5.1.1.2.1. CanonincalParameterization
<parameterization spec="bdmmprime.parameterization.CanonicalParameterization"> <!-- Inputs --> </parameterization>
The CanonicalParameterization
parameterization type defines a parameterization
in terms of the basic rates for birth, death, sampling and migration events.

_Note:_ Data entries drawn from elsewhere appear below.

/-- Settles O35: which action is due goes by the two counters after the increments; a traceback that is due passes the
checks of `DH.TRACEBACK`, as the search answers a state and `MIN_TB` is below `CAP`. -/
theorem processTakesOneOfFourActions : Obligations.ProcessTakesOneOfFourActions := by
  refine ⟨decode_of_takesASel rfl, fun s c skip w hf hinv hc => ?_⟩
  obtain rfl : c = commitSlice s := hc.trans (commitSlice_eq s).symm
  obtain ⟨-, hl, hr⟩ := commitSlice_ranges hinv.idx_lt hinv.len_lt hinv.rcnt_lt
  have warm (hcap : s.len.toNat + 1 = s.params.cap) : s.params.minTb ≤ (commitSlice s).len.toNat := by
    rw [hl, hcap]
    exact Nat.le_add_right _ _
  refine ⟨?_, fun hs hri hcap => ?_, fun hs hri hcap => ?_, fun hs hri hcap => ?_, fun hs hri hcap => ?_⟩
  · rintro rfl
    exact exec_violation hf rfl
  · rw [exec_dhProcskip hf hs, procskip, procActions_neither (hr ▸ hri) (hl ▸ hcap.ne)]
    rfl
  · rw [exec_dhProcskip hf hs, procskip, procActions_renormalize (hr ▸ hri) (hl ▸ hcap.ne)]
    rfl
  · rw [exec_dhProcskip hf hs, procskip, procActions_both (hr ▸ hri) (hl ▸ hcap),
      exec_dhTraceback (by simpa using hf) (by simpa using search_lt (commitSlice s) w hs) (by simpa using warm hcap)]
    rfl
  · rw [exec_dhProcskip hf hs, procskip, procActions_traceback (hr ▸ hri) (hl ▸ hcap),
      exec_dhTraceback (s := commitSlice s) hf (search_lt (commitSlice s) w hs) (warm hcap)]
    rfl

/-- A process renormalizes at most `BUF(W)`, so the other buffer stays. -/
theorem readMetric_procskip_other (skip : Nat) (w : Bool) (s : State) (i : Nat) :
    readMetric (procskip skip w s).1 (!w) i = readMetric s (!w) i := by
  obtain ⟨l, m, c, o, e, -⟩ := procskip_frame skip w s
  rw [e]
  exact congrArg (readElem · i) (buf_setBuf_other w l s)

/-- Settles O36: the counts of a process, and the pieces it does not touch. -/
theorem processCountsAndEmits : Obligations.ProcessCountsAndEmits := by
  intro s skip w hf hinv hs
  have completes := exec_dhProcskip hf hs w
  obtain ⟨hi, hl, hr, hn⟩ := procskip_counts hinv.idx_lt hinv.len_lt hinv.rcnt_lt skip w
  have emitted : (respondCount (procskip skip w s)).out.length =
      s.out.length + if s.len.toNat + 1 = s.params.cap then s.params.tbGroup else 0 := by
    rw [out_respondCount, procskip_out_length, hn]
  have answer : (respondCount (procskip skip w s)).outputs.getLast? = some (.response
      { st := 0x00, r := BitVec.ofNat 32 (if s.len.toNat + 1 = s.params.cap then s.params.tbGroup else 0) }) := by
    rw [respondCount, respond_outputs, List.getLast?_concat, hn]
    rfl
  exact ⟨_, completes, (procskip_fault skip w s).trans hf, inv_exec hinv completes, procskip_params skip w s, hi, hl,
    hr, emitted, answer, procskip_hist skip w s, procskip_sel skip w s, readMetric_procskip_other skip w s,
    procskip_tbl skip w s, procskip_keys skip w s, procskip_outs skip w s, procskip_outlen skip w s,
    procskip_dist skip w s, procskip_sym skip w s, procskip_built skip w s, procskip_fcode skip w s,
    procskip_input skip w s⟩

/-- Settles O37: the two commands have one effect, and a stride of 1 passes the check that `DH.PROC` does not make. -/
theorem processIsStrideOne : Obligations.ProcessIsStrideOne := by
  refine ⟨decode_of_takesSel rfl, fun s w => ⟨rfl, fun hf => ?_⟩⟩
  have completes : exec (.dhProc w) s = .next (respondCount (procskip 1 w s)) := exec_completes hf rfl
  exact ⟨_, completes, (procskip_fault 1 w s).trans hf, procskip_params 1 w s, procskip_sel 1 w s,
    procskip_hist 1 w s, procskip_tbl 1 w s, procskip_keys 1 w s, procskip_outs 1 w s, procskip_outlen 1 w s,
    procskip_dist 1 w s, procskip_sym 1 w s, procskip_built 1 w s, procskip_fcode 1 w s, procskip_input 1 w s,
    readMetric_procskip_other 1 w s⟩

/-! ## The flush, and the conservation of bits over a run (R177, R179) -/

/-- Settles O38: both operands of the traceback are in range, so neither command is refused but while faulted. -/
theorem flushDrainsFromZero : Obligations.FlushDrainsFromZero := by
  refine ⟨decode_of_takesNone rfl, fun s => ?_, fun s hf hi hl => ?_⟩
  · have legal : violation (.dhTraceback 0 0) s = none :=
      violation_dhTraceback_ok (Nat.two_pow_pos _) (Nat.zero_le _)
    rw [exec_eq_command, exec_eq_command, legal]
    rfl
  · have completes : exec .dhFlush s = .next (respondCount (traceback 0 0 s)) := exec_completes hf rfl
    rw [completes, respondCount_traceback hi hl (Nat.zero_le _), Nat.sub_zero, BitVec.ofNat_toNat]
    rfl

theorem runCommands_answers (cs : List Instr) (s : State) : ∃ t, runCommands cs s = .next t := by
  induction cs generalizing s with
  | nil => exact ⟨s, rfl⟩
  | cons i cs ih =>
    obtain ⟨u, hu⟩ := exec_answers i s
    obtain ⟨t, ht⟩ := ih u
    exact ⟨t, by simp only [runCommands, hu, ht]⟩

theorem runCommands_cons {i : Instr} {cs : List Instr} {s t : State} (h : runCommands (i :: cs) s = .next t) :
    ∃ u, exec i s = .next u ∧ runCommands cs u = .next t := by
  obtain ⟨u, hu⟩ := exec_answers i s
  simp only [runCommands, hu] at h
  exact ⟨u, hu, h⟩

/-- A run that ends not faulted never was: no command leaves the fault (R244). -/
theorem runCommands_not_faulted {cs : List Instr} {s t : State} (h : runCommands cs s = .next t)
    (ht : t.fault = false) : s.fault = false := by
  induction cs generalizing s with
  | nil =>
    cases h
    exact ht
  | cons i cs ih =>
    obtain ⟨u, hu, hrest⟩ := runCommands_cons h
    exact (exec_of_not_faulted hu (ih hrest)).1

These
are defined by the following inputs:
birthRate
(SkylineVectorParameter
, required)- The birth rate skyline.
deathRate
(SkylineVectorParameter
, required)- The death rate skyline.
samplingRate
(SkylineVectorParameter
, required)- The sampling rate skyline.
removalProb
(SkylineVectorParameter
, required)- A skyline parameter representing the probability of removal on sampling.
rhoSampling
(TimedParameter
)- Specifies the times and probabilities of contemporaneous sampling events.
migrationRate
(SkylineMatrixParameter
)- The migration rate matrix skyline.
birthRateAmongDemes
(SkylineMatrixParameter
)- The rate matrix skyline describing the rates of births producing children with types differing from the parent.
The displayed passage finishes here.